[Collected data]
%%
-- ==== Sys2Proof/Laws/Block.lean ====
section
/-! SUPPORT. Block transfers: the slots of the registers of a list, what the reads and the stores come to, and everything LDM and STM can do. -/

namespace Sys2Proof.Machine

/-! ### The list and its slots (43_data_transfer R166) -/

/-- The registers of a list. -/
theorem mem_regList {list : BitVec 16} {r : RegNum} :
    r ∈ regList list ↔ list.getLsbD r.toNat = true := by
  simp only [regList, List.mem_map, List.mem_filter, List.mem_range]
  constructor
  · rintro ⟨i, ⟨hi, hl⟩, rfl⟩
    rwa [BitVec.toNat_ofNat, Nat.mod_eq_of_lt (by omega)]
  · intro h
    exact ⟨r.toNat, ⟨r.isLt, h⟩, by simp⟩

/-- The registers of a list come in ascending order. -/
theorem regList_sorted (list : BitVec 16) :
    (regList list).Pairwise fun a b => a.toNat < b.toNat := by
  rw [regList, List.pairwise_map]
  refine (List.Pairwise.filter _ List.pairwise_lt_range).imp_of_mem fun {a b} ha hb h => ?_
  have ha := List.mem_range.1 (List.mem_filter.1 ha).1
  have hb := List.mem_range.1 (List.mem_filter.1 hb).1
  simp only [BitVec.toNat_ofNat]
  omega

/-- The registers of a list up to `n` are as many as the slots below `n`. -/
theorem regList_length (list : BitVec 16) : (regList list).length = slotOf list 16 := by
  simp [regList, slotOf]

/-- `n` word addresses as a map. -/
theorem wordAddrs_eq (start : Word) (n : Nat) :
    wordAddrs start n = (List.range n).map fun i => start + BitVec.ofNat 32 (4 * i) := by
  induction n generalizing start with
  | zero => rfl
  | succ n ih =>
    rw [wordAddrs, ih, List.range_succ_eq_map, List.map_cons, List.map_map]
    congr 1
    · simp
    · apply List.map_congr_left
      intro i _
      simp only [Function.comp]
      rw [BitVec.add_assoc]
      congr 1
      rw [show 4 * i.succ = 4 + 4 * i by omega, BitVec.ofNat_add]

/-- Numbering the elements that pass a test by how many pass it before them. -/
theorem map_slot_range (p : Nat → Bool) (n : Nat) :
    ((List.range n).filter p).map (fun i => ((List.range i).filter p).length) =
      List.range ((List.range n).filter p).length := by
  induction n with
  | zero => rfl
  | succ n ih =>
    rw [List.range_succ, List.filter_append, List.map_append, ih, List.length_append]
    cases h : p n
    · simp [h]
    · simp [h, List.range_succ]

/-- The addresses of a block transfer are the slot addresses of its registers. -/
theorem blockAddrs_eq (mode : BlockMode) (base : Word) (list : BitVec 16) :
    blockAddrs mode base list =
      (regList list).map (slotAddr (blockStart mode base list) list) := by
  rw [blockAddrs, wordAddrs_eq]
  have h := map_slot_range (fun i => list.getLsbD i) 16
  have hl : (regList list).length = ((List.range 16).filter fun i => list.getLsbD i).length := by
    simp [regList]
  rw [hl, ← h, regList, List.map_map, List.map_map]
  apply List.map_congr_left
  intro i hi
  have hi := List.mem_range.1 (List.mem_filter.1 hi).1
  simp [slotAddr, slotOf, Nat.mod_eq_of_lt hi]

/-- There are at most as many slots below `n` as numbers. -/
theorem slotOf_le (list : BitVec 16) (n : Nat) : slotOf list n ≤ n := by
  unfold slotOf
  exact (List.length_filter_le _ _).trans (by simp)

theorem slotOf_succ (list : BitVec 16) (n : Nat) :
    slotOf list (n + 1) = slotOf list n + (if list.getLsbD n then 1 else 0) := by
  unfold slotOf
  rw [List.range_succ, List.filter_append, List.length_append]
  cases h : list.getLsbD n <;> simp [h]

theorem slotOf_mono (list : BitVec 16) {m n : Nat} (h : m ≤ n) : slotOf list m ≤ slotOf list n := by
  induction n with
  | zero => rw [Nat.le_zero.1 h]
  | succ n ih =>
    rcases Nat.lt_or_ge m (n + 1) with h1 | h1
    · rw [slotOf_succ]; have := ih (by omega); omega
    · rw [Nat.le_antisymm h h1]

/-- A listed register has a slot of its own, below those of the registers above it. -/
theorem slotOf_lt (list : BitVec 16) {a : RegNum} {n : Nat} (ha : list.getLsbD a.toNat = true)
    (h : a.toNat < n) : slotOf list a.toNat < slotOf list n := by
  have h1 := slotOf_succ list a.toNat
  rw [if_pos ha] at h1
  have := slotOf_mono list (show a.toNat + 1 ≤ n by omega)
  omega

/-- Different listed registers are transferred at addresses that share no byte. -/
theorem slotAddr_disjoint {start : Word} {list : BitVec 16} {a b : RegNum}
    (ha : list.getLsbD a.toNat = true) (hb : list.getLsbD b.toNat = true) (h : a ≠ b) {j k : Nat}
    (hj : j < 4) (hk : k < 4) :
    byteAddr (slotAddr start list a) j ≠ byteAddr (slotAddr start list b) k := by
  have key : slotOf list a.toNat ≠ slotOf list b.toNat := by
    rcases Nat.lt_trichotomy a.toNat b.toNat with h1 | h1 | h1
    · exact (slotOf_lt list ha h1).ne
    · exact absurd (BitVec.eq_of_toNat_eq h1) h
    · exact (slotOf_lt list hb h1).ne'
  have h1 := (slotOf_le list a.toNat).trans a.isLt.le
  have h2 := (slotOf_le list b.toNat).trans b.isLt.le
  simp only [byteAddr, slotAddr, BitVec.toNat_add, BitVec.toNat_ofNat]
  omega

/-! ### Reads -/

@[simp] theorem State.seenAll_regs (s : State) (as : List Word) : (s.seenAll as).regs = s.regs := by
  induction as generalizing s with
  | nil => rfl
  | cons a as ih => exact (ih (s.seen a 4)).trans (by simp)

/-- Reads of devices change nothing but the count of free values. -/
theorem State.seenAll_eq (s : State) (as : List Word) :
    ∃ n, s.seenAll as = { s with draws := n } := by
  induction as generalizing s with
  | nil => exact ⟨s.draws, rfl⟩
  | cons a as ih =>
    obtain ⟨k, hk⟩ := s.seen_eq a 4
    obtain ⟨n, hn⟩ := ih (s.seen a 4)
    exact ⟨n, hn.trans (by rw [hk])⟩

/-- Reads of memory alone change nothing. -/
theorem State.seenAll_of_memory {s : State} {as : List Word}
    (h : ∀ a ∈ as, ∀ k < 4, s.platform.kindAt (byteAddr a k) = some .memory) : s.seenAll as = s := by
  induction as with
  | nil => rfl
  | cons a as ih =>
    change (s.seen a 4).seenAll as = s
    rw [State.seen_of_memory (h a (by simp))]
    exact ih fun b hb => h b (by simp [hb])

/-- Reads that all go through to memory give all values. -/
theorem State.loadWords_done {s : State} {rs : List RegNum} {f g : RegNum → Word}
    (h : ∀ r ∈ rs, s.Accessible .read (f r) 4 ∧ s.memRead (f r) 4 = .ok (g r)) :
    s.loadWords (rs.map f) = .done (rs.map g) := by
  induction rs with
  | nil => rfl
  | cons r rs ih =>
    obtain ⟨ha, hv⟩ := h r (by simp)
    simp only [List.map_cons, State.loadWords, hv, State.seen_of_memory ha.mapped,
      ih fun q hq => h q (by simp [hq]), Block.consRead]

/-- Reads of which every byte has a value all give values. -/
theorem State.loadWords_readable {s : State} {as : List Word}
    (h : ∀ a ∈ as, s.Readable .read a 4) : ∃ vs, s.loadWords as = .done vs ∧ vs.length = as.length := by
  induction as generalizing s with
  | nil => exact ⟨[], rfl, rfl⟩
  | cons a as ih =>
    obtain ⟨v, hv⟩ := State.memRead_readable (h a (by simp))
    obtain ⟨vs, hs, hl⟩ := ih (s := s.seen a 4) fun b hb =>
      (h b (by simp [hb])).congr (by simp) (by simp) (by simp)
    refine ⟨v :: vs, ?_, by simp [hl]⟩
    simp only [State.loadWords, hv, hs, Block.consRead]

/-- Reads of which one misses, every byte before it having a value, are refused. -/
theorem State.loadWords_misses {s : State} {xs ys : List Word} {a : Word}
    (h : ∀ x ∈ xs, s.Readable .read x 4) (ha : s.Misses .read a 4) :
    s.loadWords (xs ++ a :: ys) = .refuse .unmapped := by
  induction xs generalizing s with
  | nil => simp only [List.nil_append, State.loadWords, State.memRead_misses ha]
  | cons x xs ih =>
    obtain ⟨v, hv⟩ := State.memRead_readable (h x (by simp))
    have := ih (s := s.seen x 4) (fun y hy => (h y (by simp [hy])).congr (by simp) (by simp) (by simp))
      (ha.congr (by simp) (by simp))
    simp only [List.cons_append, State.loadWords, hv, this, Block.consRead]

/-- Reads of which one aborts give the values before it, if the later ones may be issued. -/
theorem State.loadWords_aborted {s : State} {rs qs : List RegNum} {r0 : RegNum} {f g : RegNum → Word}
    (h : ∀ r ∈ rs, s.Accessible .read (f r) 4 ∧ s.memRead (f r) 4 = .ok (g r))
    (h0 : s.memRead (f r0) 4 = .abort)
    (hq : s.issueReads (qs.map f) = none) :
    s.loadWords ((rs ++ r0 :: qs).map f) = .aborted (rs.map g) := by
  induction rs with
  | nil => simp only [List.nil_append, List.map_cons, State.loadWords, h0, hq, List.map_nil]
  | cons r rs ih =>
    obtain ⟨ha, hv⟩ := h r (by simp)
    simp only [List.cons_append, List.map_cons, State.loadWords, hv, State.seen_of_memory ha.mapped,
      ih fun q hq => h q (by simp [hq]), Block.consRead]

/-- Reads issued after an abort stop nothing where each is accessible or aborts. -/
theorem State.issueReads_none {s : State} {as : List Word}
    (h : ∀ a ∈ as, s.Accessible .read a 4 ∨ s.Aborts .read a 4) : s.issueReads as = none := by
  induction as with
  | nil => rfl
  | cons a as ih =>
    have ih := ih fun x hx => h x (by simp [hx])
    rcases h a (by simp) with h1 | h1
    · simp only [State.issueReads, (State.checkAccess_ok _ _ _ _).2 h1.reaches, ih]
    · simp only [State.issueReads, (State.checkAccess_abort _ _ _ _).2 h1, ih]

/-! ### Loaded registers -/

/-- The loaded values change general registers of the current bank only. -/
theorem State.writeRegs_frame (s : State) (xs : List (RegNum × Word)) :
    ∃ g, s.writeRegs xs = { s with regs := g } := by
  induction xs generalizing s with
  | nil => exact ⟨s.regs, rfl⟩
  | cons x xs ih =>
    obtain ⟨r, v⟩ := x
    rw [State.writeRegs]
    split_ifs with h
    · exact ih s
    · obtain ⟨g, hg⟩ := ih (s.writeReg r v)
      exact ⟨g, by rw [hg, State.writeReg_of_ne s v h]⟩

/-- A register that no loaded name reaches keeps its value. -/
theorem State.writeRegs_get_of_ne (s : State) (xs : List (RegNum × Word)) {p : PhysReg}
    (h : ∀ x ∈ xs, x.1 ≠ 15#4 → p ≠ physOf s.bank x.1) :
    (s.writeRegs xs).regs.get p = s.regs.get p := by
  induction xs generalizing s with
  | nil => rfl
  | cons x xs ih =>
    obtain ⟨r, v⟩ := x
    rw [State.writeRegs]
    split_ifs with h1
    · exact ih s fun y hy => h y (by simp [hy])
    · rw [ih (s.writeReg r v) fun y hy => by rw [State.writeReg_bank]; exact h y (by simp [hy]),
        State.writeReg_get s v h1, if_neg (h (r, v) (by simp) h1)]

/-- A loaded register holds its value, where the values are a function of the names. -/
theorem State.writeRegs_get (s : State) (rs : List RegNum) (g : RegNum → Word) {r : RegNum}
    (hr : r ∈ rs) (h15 : r ≠ 15#4) :
    (s.writeRegs (rs.map fun q => (q, g q))).regs.get (physOf s.bank r) = g r := by
  induction rs generalizing s with
  | nil => simp at hr
  | cons q rs ih =>
    rw [List.map_cons, State.writeRegs]
    by_cases hm : r ∈ rs
    · split_ifs with h1
      · exact ih s hm
      · have := ih (s.writeReg q (g q)) hm
        rwa [State.writeReg_bank] at this
    · have hq : r = q := by simpa [hm] using hr
      subst hq
      rw [if_neg h15, State.writeRegs_get_of_ne, State.writeReg_get s _ h15, if_pos rfl]
      intro x hx hx15 he
      obtain ⟨y, hy, rfl⟩ := List.mem_map.1 hx
      rw [State.writeReg_bank, physOf_inj h15 hx15] at he
      exact hm (he ▸ hy)

/-! ### Stores -/

/-- The stores of a list of words, one after the other. -/
def State.storeAll (s : State) (xs : List (Word × Word)) : State :=
  xs.foldl (fun u x => u.store x.1 4 x.2) s

/-- The fields that stores do not touch. -/
structure State.StoresOnly (s t : State) : Prop where
  regs : t.regs = s.regs
  pc : t.pc = s.pc
  cpsr : t.cpsr = s.cpsr
  spsr : t.spsr = s.spsr
  platform : t.platform = s.platform
  inputs : t.inputs = s.inputs
  pcWrapped : t.pcWrapped = s.pcWrapped

theorem State.StoresOnly.refl (s : State) : s.StoresOnly s := ⟨rfl, rfl, rfl, rfl, rfl, rfl, rfl⟩

theorem State.StoresOnly.trans {s t u : State} (h : s.StoresOnly t) (k : t.StoresOnly u) :
    s.StoresOnly u :=
  ⟨k.regs.trans h.regs, k.pc.trans h.pc, k.cpsr.trans h.cpsr, k.spsr.trans h.spsr,
    k.platform.trans h.platform, k.inputs.trans h.inputs, k.pcWrapped.trans h.pcWrapped⟩

theorem State.store_storesOnly (s : State) (a : Word) (n : Nat) (v : Word) :
    s.StoresOnly (s.store a n v) := ⟨rfl, rfl, rfl, rfl, rfl, rfl, rfl⟩

theorem State.storeAll_storesOnly (s : State) (xs : List (Word × Word)) :
    s.StoresOnly (s.storeAll xs) ∧ (s.storeAll xs).draws = s.draws := by
  induction xs generalizing s with
  | nil => exact ⟨.refl s, rfl⟩
  | cons x xs ih =>
    obtain ⟨h1, h2⟩ := ih (s.store x.1 4 x.2)
    exact ⟨(s.store_storesOnly _ _ _).trans h1, h2⟩

/-- Stores leave alone every byte that is none of theirs. -/
theorem State.storeAll_read_outside (s : State) (xs : List (Word × Word)) {a : Nat}
    (h : ∀ x ∈ xs, Outside x.1 4 a) : (s.storeAll xs).mem.read a = s.mem.read a := by
  induction xs generalizing s with
  | nil => rfl
  | cons x xs ih =>
    change ((s.store x.1 4 x.2).storeAll xs).mem.read a = _
    rw [ih _ fun y hy => h y (by simp [hy]), State.store_read_outside s _ (h x (by simp))]

/-- Stores leave alone every byte where a device is. -/
theorem State.storeAll_read_device (s : State) (xs : List (Word × Word)) {a : Nat}
    (h : s.platform.kindAt a = some .device) : (s.storeAll xs).mem.read a = s.mem.read a := by
  induction xs generalizing s with
  | nil => rfl
  | cons x xs ih => exact (ih (s.store x.1 4 x.2) h).trans (State.store_read_device s _ _ _ h)

/-- Stores mark their addresses and no others. -/
theorem State.storeAll_marks (s : State) (xs : List (Word × Word)) (a : Nat) :
    a ∈ (s.storeAll xs).stored ↔ a ∈ s.stored ∨ ∃ x ∈ xs, ¬ Outside x.1 4 a := by
  induction xs generalizing s with
  | nil => simp [State.storeAll]
  | cons x xs ih =>
    refine (ih (s.store x.1 4 x.2)).trans ?_
    rw [State.store_marks]
    simp only [List.mem_cons, exists_eq_or_imp, or_assoc]

/-- Stores that share no byte each leave in place the bytes that go to memory. -/
theorem State.storeAll_byte (s : State) (xs : List (Word × Word))
    (hd : xs.Pairwise fun x y => ∀ j < 4, ∀ k < 4, byteAddr x.1 j ≠ byteAddr y.1 k)
    {x : Word × Word} (hx : x ∈ xs) {k : Nat} (hk : k < 4)
    (hm : s.platform.kindAt (byteAddr x.1 k) = some .memory) :
    (s.storeAll xs).mem.read (byteAddr x.1 k) = some (byteOf s.platform.bigEndian 4 x.2 k) := by
  induction xs generalizing s with
  | nil => simp at hx
  | cons y ys ih =>
    rw [List.pairwise_cons] at hd
    change ((s.store y.1 4 y.2).storeAll ys).mem.read _ = _
    rcases List.mem_cons.1 hx with rfl | hx
    · rw [State.storeAll_read_outside _ _ fun z hz j hj => hd.1 z hz k hk j hj]
      exact s.store_byte x.1 (by omega) x.2 hk hm
    · exact ih (s.store y.1 4 y.2) hd.2 hx hm

/-- Stores to memory that share no byte each leave their word there. -/
theorem State.storeAll_holds (s : State) (xs : List (Word × Word))
    (hd : xs.Pairwise fun x y => ∀ j < 4, ∀ k < 4, byteAddr x.1 j ≠ byteAddr y.1 k)
    {x : Word × Word} (hx : x ∈ xs)
    (hm : ∀ k < 4, s.platform.kindAt (byteAddr x.1 k) = some .memory) :
    (s.storeAll xs).Holds x.1 4 x.2 := by
  intro k hk
  rw [(State.storeAll_storesOnly _ _).1.platform]
  exact s.storeAll_byte xs hd hx hk (hm k hk)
%%
> **Brief**
Up to and including the line that holds "rintro ⟨i, ⟨hi, hl⟩, rfl⟩", reproduce the records above exactly from their first line, and give nothing else.

> **Exercise output**
-- ==== Sys2Proof/Laws/Block.lean ====
section
/-! SUPPORT. Block transfers: the slots of the registers of a list, what the reads and the stores come to, and everything LDM and STM can do. -/

namespace Sys2Proof.Machine

/-! ### The list and its slots (43_data_transfer R166) -/

/-- The registers of a list. -/
theorem mem_regList {list : BitVec 16} {r : RegNum} :
    r ∈ regList list ↔ list.getLsbD r.toNat = true := by
  simp only [regList, List.mem_map, List.mem_filter, List.mem_range]
  constructor
  · rintro ⟨i, ⟨hi, hl⟩, rfl⟩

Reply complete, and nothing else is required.